What prevents measurement of experimentation outcomes? Data quality and reliability were cited by 42%, compared to 37% apiece for technology or tooling imitations and time or resource constraints. 

Meanwhile, most marketers are using AI, and applying it in these areas:

  • Generating insights and recommendations—38% 
  • Content generation or ideation—35% 
  • Predicting customer behavior—34% 
  • Automating audience segmentation—32%
  • Personalizing content at scale—31% 
  • SEO/content optimization—30%
  • Optimizing campaign journeys—29% 
  • Not actively using AI in marketing—13%

But there are limits to AI’s use and effectiveness.

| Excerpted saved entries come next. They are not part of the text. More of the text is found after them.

/-! ### `setStatus` -/

@[simp] theorem State.setStatus_power (s : State) (x : GroupStatus) : (s.setStatus x).power = s.power := rfl
@[simp] theorem State.setStatus_joined (s : State) (x : GroupStatus) : (s.setStatus x).joined = s.joined := rfl
@[simp] theorem State.setStatus_portsDown (s : State) (x : GroupStatus) : (s.setStatus x).portsDown = s.portsDown := rfl
@[simp] theorem State.setStatus_pairsDown (s : State) (x : GroupStatus) : (s.setStatus x).pairsDown = s.pairsDown := rfl
@[simp] theorem State.setStatus_stacksDown (s : State) (x : GroupStatus) : (s.setStatus x).stacksDown = s.stacksDown := rfl
@[simp] theorem State.setStatus_resets (s : State) (x : GroupStatus) : (s.setStatus x).resets = s.resets := rfl
@[simp] theorem State.setStatus_pkg (s : State) (x : GroupStatus) : (s.setStatus x).pkg = s.pkg := rfl
@[simp] theorem State.setStatus_policy (s : State) (x : GroupStatus) : (s.setStatus x).policy = s.policy := rfl
@[simp] theorem State.setStatus_carve (s : State) (x : GroupStatus) : (s.setStatus x).carve = s.carve := rfl
@[simp] theorem State.setStatus_cycle (s : State) (x : GroupStatus) : (s.setStatus x).cycle = s.cycle := rfl
@[simp] theorem State.setStatus_ctxtab (s : State) (x : GroupStatus) : (s.setStatus x).ctxtab = s.ctxtab := rfl
@[simp] theorem State.setStatus_descs (s : State) (x : GroupStatus) : (s.setStatus x).descs = s.descs := rfl
@[simp] theorem State.setStatus_supctx (s : State) (x : GroupStatus) : (s.setStatus x).supctx = s.supctx := rfl
@[simp] theorem State.setStatus_ctxctlStatus (s : State) (x : GroupStatus) : (s.setStatus x).ctxctlStatus = s.ctxctlStatus := rfl
@[simp] theorem State.setStatus_ctxctlQueue (s : State) (x : GroupStatus) : (s.setStatus x).ctxctlQueue = s.ctxctlQueue := rfl
@[simp] theorem State.setStatus_trapseq (s : State) (x : GroupStatus) : (s.setStatus x).trapseq = s.trapseq := rfl
@[simp] theorem State.setStatus_mem (s : State) (x : GroupStatus) : (s.setStatus x).mem = s.mem := rfl
@[simp] theorem State.setStatus_poison (s : State) (x : GroupStatus) : (s.setStatus x).poison = s.poison := rfl
@[simp] theorem State.setStatus_tags (s : State) (x : GroupStatus) : (s.setStatus x).tags = s.tags := rfl
@[simp] theorem State.setStatus_hazes (s : State) (x : GroupStatus) : (s.setStatus x).hazes = s.hazes := rfl
@[simp] theorem State.setStatus_keyGen (s : State) (x : GroupStatus) : (s.setStatus x).keyGen = s.keyGen := rfl
@[simp] theorem State.setStatus_l1 (s : State) (x : GroupStatus) : (s.setStatus x).l1 = s.l1 := rfl
@[simp] theorem State.setStatus_posted (s : State) (x : GroupStatus) : (s.setStatus x).posted = s.posted := rfl
@[simp] theorem State.setStatus_llc (s : State) (x : GroupStatus) : (s.setStatus x).llc = s.llc := rfl
@[simp] theorem State.setStatus_dir (s : State) (x : GroupStatus) : (s.setStatus x).dir = s.dir := rfl
@[simp] theorem State.setStatus_recalls (s : State) (x : GroupStatus) : (s.setStatus x).recalls = s.recalls := rfl
@[simp] theorem State.setStatus_openFar (s : State) (x : GroupStatus) : (s.setStatus x).openFar = s.openFar := rfl
@[simp] theorem State.setStatus_tlb (s : State) (x : GroupStatus) : (s.setStatus x).tlb = s.tlb := rfl
@[simp] theorem State.setStatus_ptrs (s : State) (x : GroupStatus) : (s.setStatus x).ptrs = s.ptrs := rfl
@[simp] theorem State.setStatus_freezes (s : State) (x : GroupStatus) : (s.setStatus x).freezes = s.freezes := rfl
@[simp] theorem State.setStatus_merge (s : State) (x : GroupStatus) : (s.setStatus x).merge = s.merge := rfl
@[simp] theorem State.setStatus_move (s : State) (x : GroupStatus) : (s.setStatus x).move = s.move := rfl
@[simp] theorem State.setStatus_triggers (s : State) (x : GroupStatus) : (s.setStatus x).triggers = s.triggers := rfl
@[simp] theorem State.setStatus_tiles (s : State) (x : GroupStatus) : (s.setStatus x).tiles = s.tiles := rfl
@[simp] theorem State.setStatus_expired (s : State) (x : GroupStatus) : (s.setStatus x).expired = s.expired := rfl
@[simp] theorem State.setStatus_mma (s : State) (x : GroupStatus) : (s.setStatus x).mma = s.mma := rfl
@[simp] theorem State.setStatus_engines (s : State) (x : GroupStatus) : (s.setStatus x).engines = s.engines := rfl
@[simp] theorem State.setStatus_transit (s : State) (x : GroupStatus) : (s.setStatus x).transit = s.transit := rfl
@[simp] theorem State.setStatus_assembly (s : State) (x : GroupStatus) : (s.setStatus x).assembly = s.assembly := rfl
@[simp] theorem State.setStatus_copies (s : State) (x : GroupStatus) : (s.setStatus x).copies = s.copies := rfl
@[simp] theorem State.setStatus_acps (s : State) (x : GroupStatus) : (s.setStatus x).acps = s.acps := rfl
@[simp] theorem State.setStatus_stcs (s : State) (x : GroupStatus) : (s.setStatus x).stcs = s.stcs := rfl
@[simp] theorem State.setStatus_grids (s : State) (x : GroupStatus) : (s.setStatus x).grids = s.grids := rfl
@[simp] theorem State.setStatus_queues (s : State) (x : GroupStatus) : (s.setStatus x).queues = s.queues := rfl
@[simp] theorem State.setStatus_teams (s : State) (x : GroupStatus) : (s.setStatus x).teams = s.teams := rfl
@[simp] theorem State.setStatus_saved (s : State) (x : GroupStatus) : (s.setStatus x).saved = s.saved := rfl
@[simp] theorem State.setStatus_rowOwner (s : State) (x : GroupStatus) : (s.setStatus x).rowOwner = s.rowOwner := rfl
@[simp] theorem State.setStatus_blockOwner (s : State) (x : GroupStatus) : (s.setStatus x).blockOwner = s.blockOwner := rfl
@[simp] theorem State.setStatus_staging (s : State) (x : GroupStatus) : (s.setStatus x).staging = s.staging := rfl
@[simp] theorem State.setStatus_nextHandle (s : State) (x : GroupStatus) : (s.setStatus x).nextHandle = s.nextHandle := rfl
@[simp] theorem State.setStatus_reqs (s : State) (x : GroupStatus) : (s.setStatus x).reqs = s.reqs := rfl
@[simp] theorem State.setStatus_replies (s : State) (x : GroupStatus) : (s.setStatus x).replies = s.replies := rfl
@[simp] theorem State.setStatus_flowsIn (s : State) (x : GroupStatus) : (s.setStatus x).flowsIn = s.flowsIn := rfl
@[simp] theorem State.setStatus_flowsOut (s : State) (x : GroupStatus) : (s.setStatus x).flowsOut = s.flowsOut := rfl
@[simp] theorem State.setStatus_outbox (s : State) (x : GroupStatus) : (s.setStatus x).outbox = s.outbox := rfl
@[simp] theorem State.setStatus_hostq (s : State) (x : GroupStatus) : (s.setStatus x).hostq = s.hostq := rfl
@[simp] theorem State.setStatus_dead (s : State) (x : GroupStatus) : (s.setStatus x).dead = s.dead := rfl
@[simp] theorem State.setStatus_recovering (s : State) (x : GroupStatus) : (s.setStatus x).recovering = s.recovering := rfl
@[simp] theorem State.setStatus_cellTaken (s : State) (x : GroupStatus) : (s.setStatus x).cellTaken = s.cellTaken := rfl
@[simp] theorem State.setStatus_tcqTail (s : State) (x : GroupStatus) : (s.setStatus x).tcqTail = s.tcqTail := rfl
@[simp] theorem State.setStatus_tcq (s : State) (x : GroupStatus) : (s.setStatus x).tcq = s.tcq := rfl
@[simp] theorem State.setStatus_adds (s : State) (x : GroupStatus) : (s.setStatus x).adds = s.adds := rfl
@[simp] theorem State.setStatus_rowStates (s : State) (x : GroupStatus) : (s.setStatus x).rowStates = s.rowStates := rfl
@[simp] theorem State.setStatus_spares (s : State) (x : GroupStatus) : (s.setStatus x).spares = s.spares := rfl
@[simp] theorem State.setStatus_authFails (s : State) (x : GroupStatus) : (s.setStatus x).authFails = s.authFails := rfl
@[simp] theorem State.setStatus_firmware (s : State) (x : GroupStatus) : (s.setStatus x).firmware = s.firmware := rfl
@[simp] theorem State.setStatus_throttled (s : State) (x : GroupStatus) : (s.setStatus x).throttled = s.throttled := rfl
@[simp] theorem State.setStatus_shutdownCause (s : State) (x : GroupStatus) : (s.setStatus x).shutdownCause = s.shutdownCause := rfl
@[simp] theorem State.setStatus_nextId (s : State) (x : GroupStatus) : (s.setStatus x).nextId = s.nextId := rfl
@[simp] theorem State.setStatus_fresh (s : State) (x : GroupStatus) : (s.setStatus x).fresh = s.fresh := rfl
@[simp] theorem State.setStatus_turns (s : State) (x : GroupStatus) : (s.setStatus x).turns = s.turns := rfl
@[simp] theorem State.setStatus_due (s : State) (x : GroupStatus) : (s.setStatus x).due = s.due := rfl
@[simp] theorem State.setStatus_t (s : State) (x : GroupStatus) : (s.setStatus x).t = s.t := rfl
@[simp] theorem State.setStatus_g (s : State) (x : GroupStatus) : (s.setStatus x).g = { s.g with status := x } := rfl
@[simp] theorem State.setStatus_iss (s : State) (x : GroupStatus) : (s.setStatus x).iss = s.iss := rfl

“Despite the growing application of AI and its promising relationship to revenue impact, few marketing teams are allowing AI to execute actions independently,” the report states. “The most common autonomous capability reported is generating insights and recommendations (26%), followed by predicting customer behavior (19%) and optimizing campaign journeys (19%). 

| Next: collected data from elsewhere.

/-- A word of depth of which no active lane is at the edge. -/
theorem DepthWord.free (h : DepthWord s i guard link edge by_ dir target) (hruns : Runs s i guard)
    (hfree : ∀ l : Fin 32, (s.actLanes guard).getLsbD l.val = true → s.g.dep[l] ≠ edge) :
    ∃ t, exec i s = .next t ∧ Branches s t (s.actLanes guard) target ∧
      (∀ d, link = some d → LaneResult s t (s.actLanes guard) d (fun l x => x = s.g.lpc[l] + 1#32)) ∧
      (link = none → t.g.v = s.g.v) ∧
      (∀ l : Fin 32, t.g.dep[l] = if (s.actLanes guard).getLsbD l.val = true then s.g.dep[l] + by_ else s.g.dep[l]) ∧
      FrameFlow s t := by
  have hnone : s.g.depthEdge (s.actLanes guard) edge = 0#32 := by
    refine BitVec.eq_of_getLsbD_eq fun k hk => ?_
    have hl := Group.getLsbD_depthEdge s.g (s.actLanes guard) edge ⟨k, hk⟩
    rw [BitVec.getLsbD_zero, ← Bool.not_eq_true, hl]
    exact fun ⟨hact, hdep⟩ => hfree ⟨k, hk⟩ hact hdep
  have hall : s.actLanes guard &&& ~~~(0#32) = s.actLanes guard := BitVec.and_allOnes
  obtain ⟨u, hexec, hlpc, hdep, hlink, hkept, hframe, -⟩ := h.placed hruns
  simp only [hnone, hall, ne_eq, not_true_eq_false, if_false] at hexec hlpc hdep hlink
  refine ⟨u, hexec, fun l => ?_, hlink, hkept, hdep, hframe⟩
  rw [hlpc l]
  grind

end

theorem callAndReturn : CallAndReturn := by
  refine ⟨fun s i guard d target hword hruns hfree => ?_, fun s w hruns hfree => ?_⟩
  · have hdepth : DepthWord s i guard (some d) 255#8 1#8 0#64 target := by
      rcases hword with ⟨w, rfl, rfl, rfl, rfl⟩ | ⟨w, rfl, rfl, rfl, rfl⟩
      · exact .inl ⟨w, rfl, rfl, rfl, rfl, rfl, rfl, rfl⟩
      · exact .inr (.inl ⟨w, rfl, rfl, rfl, rfl, rfl, rfl, rfl⟩)
    obtain ⟨t, hexec, hlpc, hlink, -, hdep, hframe⟩ := hdepth.free hruns hfree
    exact ⟨t, hexec, hlpc, hlink d rfl, hdep, hframe⟩
  · have hdepth : DepthWord s (.ret w) w.guard none 0#8 255#8 1#64 (s.g.src w.a) :=
      .inr (.inr ⟨w, rfl, rfl, rfl, rfl, rfl, rfl, rfl⟩)
    obtain ⟨t, hexec, hlpc, -, hkept, hdep, hframe⟩ := hdepth.free hruns hfree
    refine ⟨t, hexec, hlpc, hkept rfl, fun l => ?_, hframe⟩
    rw [hdep l, BitVec.sub_eq_add_neg]
    rfl

theorem depthOverflow : DepthOverflow := by
  intro s i guard link edge by_ dir target stuck hword hruns hne hstuck
  obtain rfl : stuck = s.g.depthEdge (s.actLanes guard) edge := by
    refine BitVec.eq_of_getLsbD_eq fun k hk => ?_
    have h := hstuck ⟨k, hk⟩
    rw [← Group.getLsbD_depthEdge] at h
    exact Bool.eq_iff_iff.mpr h
  obtain ⟨u, hexec, hlpc, hdep, hlink, hkept, hframe, hkey, hwait, hcycle⟩ := DepthWord.placed hword hruns
  refine ⟨u, ?_, ⟨fun l hl => ?_, fun l hl => ?_, hdep, ?_⟩, hframe⟩
  · rw [hexec, if_pos hne, State.laneFault, hkey, hwait, hcycle]
  · have hact := ((hstuck l).mp hl).1
    rw [hlpc l]
    grind [getLsbD_except]
  · rw [hlpc l]
    grind [getLsbD_except]
  · cases link with
    | none => exact hkept rfl
    | some d => exact hlink d rfl

/-- Settles O15: a control word places its active lanes, after the other issuing lanes have advanced. -/
theorem branchesAndCalls : Obligations.BranchesAndCalls := ⟨branchTargets, callAndReturn, depthOverflow⟩

/-! ### YIELD and EXIT (R22, R28, R173, R174) -/

theorem Group.getLsbD_exited (g : Group) (l : Fin 32) : g.exited.getLsbD l.val = true ↔ g.lane[l] = .exited := by
  rw [Group.exited, Group.inState, maskOf, BitVec.getLsbD_ofFnLE]
  simp

theorem Group.exited_eq_allOnes (g : Group) : g.exited = BitVec.allOnes 32 ↔ ∀ l : Fin 32, g.lane[l] = .exited := by
  constructor
  · intro h l
    rw [← Group.getLsbD_exited, h, BitVec.getLsbD_allOnes]
    simp
  · intro h
    refine BitVec.eq_of_getLsbD_eq fun k hk => ?_
    rw [(g.getLsbD_exited ⟨k, hk⟩).mpr (h ⟨k, hk⟩), BitVec.getLsbD_allOnes]
    simp [hk]

theorem Group.badLanes_of_reads_nil (g : Group) {i : Instr} (m : Mask) (h : i.reads = []) : g.badLanes i m = 0#32 := by
  have hnone : maskOf (fun l => (g.badReads i.reads l).isSome) = 0#32 := by
    refine BitVec.eq_of_getLsbD_eq fun k hk => ?_
    simp [maskOf, BitVec.getLsbD_ofFnLE, Group.badReads, h]
  unfold Group.badLanes
  rw [hnone, BitVec.and_zero, ite_self]

theorem yieldMarksLanes : YieldMarksLanes := by
  intro s w hon halloc
  have hexec : exec (.yield w) s = s.vec (.yield w) w.guard fun m g => { g with yielded := g.yielded ||| m } := rfl
  rw [hexec, State.vec_next s (.yield w) w.guard _ hon halloc (s.g.badLanes_of_reads_nil _ rfl)]
  refine ⟨_, rfl, fun l => Group.advance_lpc_get _ _ l, fun _ => rfl, fun l => ?_, rfl⟩
  have hyielded : ((s.g.yielded &&& ~~~s.iss.mask) ||| s.actLanes w.guard).getLsbD l.val =
      (s.g.yielded.getLsbD l.val && !s.iss.mask.getLsbD l.val || (s.actLanes w.guard).getLsbD l.val) := by
    simp
  refine hyielded.trans ?_
  grind

/-- The group of an EXIT: every issuing lane has gone on, and the active ones are exited. -/
def State.left (s : State) (guard : BitVec 7) : Group := (s.commit.g.advance s.iss.mask).setLane (s.actLanes guard) .exited

theorem exec_exit (s : State) (w : EGuard) (hon : s.power ≠ .off) (halloc : s.g.inAlloc (.exit w) = true) :
    exec (.exit w) s = .next (if (s.left w.guard).exited = BitVec.allOnes 32 then
      (s.commit.setG (s.left w.guard)).pushDue (.groupRetire ⟨s.t.tid, s.g.id⟩) else s.commit.setG (s.left w.guard)) := by
  have hexec : exec (.exit w) s = execExit w s := rfl
  rw [hexec, execExit, State.issueWord_on s (.exit w) _ hon halloc]
  simp only [State.setG_g, State.commit_iss_mask, State.left, State.actLanes, State.me, State.setG_t, State.commit_t, Group.setLane_id,
    Group.advance_id, State.commit_g_id]
  exact congrArg Host.Outcome.next (if_congr Iff.rfl rfl rfl)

It continues, “Autonomous applications in areas like SEO optimization (18%), audience segmentation(17%), and content generation (17 %) are even less common, while just 13% report autonomous personalization at scale.”

The biggest barriers to AI adoption? Concerns about data security, picked by 36% of respondents. Other barriers include: 

  • Uncertainty about AI effectiveness—31% 
  • Lack of internal expertise—30% 
  • High implementation costs—30% 
  • Difficulty integrating AI with existing systems—26% 
  • Lack of confidence in current AI offerings—24% 
  • Internal red tape and/or board approvals—23%
  • Desire to use AI with our data source of truth vs. point solution—20% 
  • Resistance to change from leadership or teams—17%

Still, AI still seems to be effective in many areas: 

  • Predicting customer behavior—26%
  • Generating insights and recommendations—26%
  • SEO/content optimization—18% 
  • Automating audience segmentation—17%
  • Content generation or ideation—17% 
GrowtheLoop and Ascend2, surveyed 318 marketing and data professionals in managerial and executive levels in February 2026. They were from organizations in the United States and Canada that generate $100 million or more in revenue.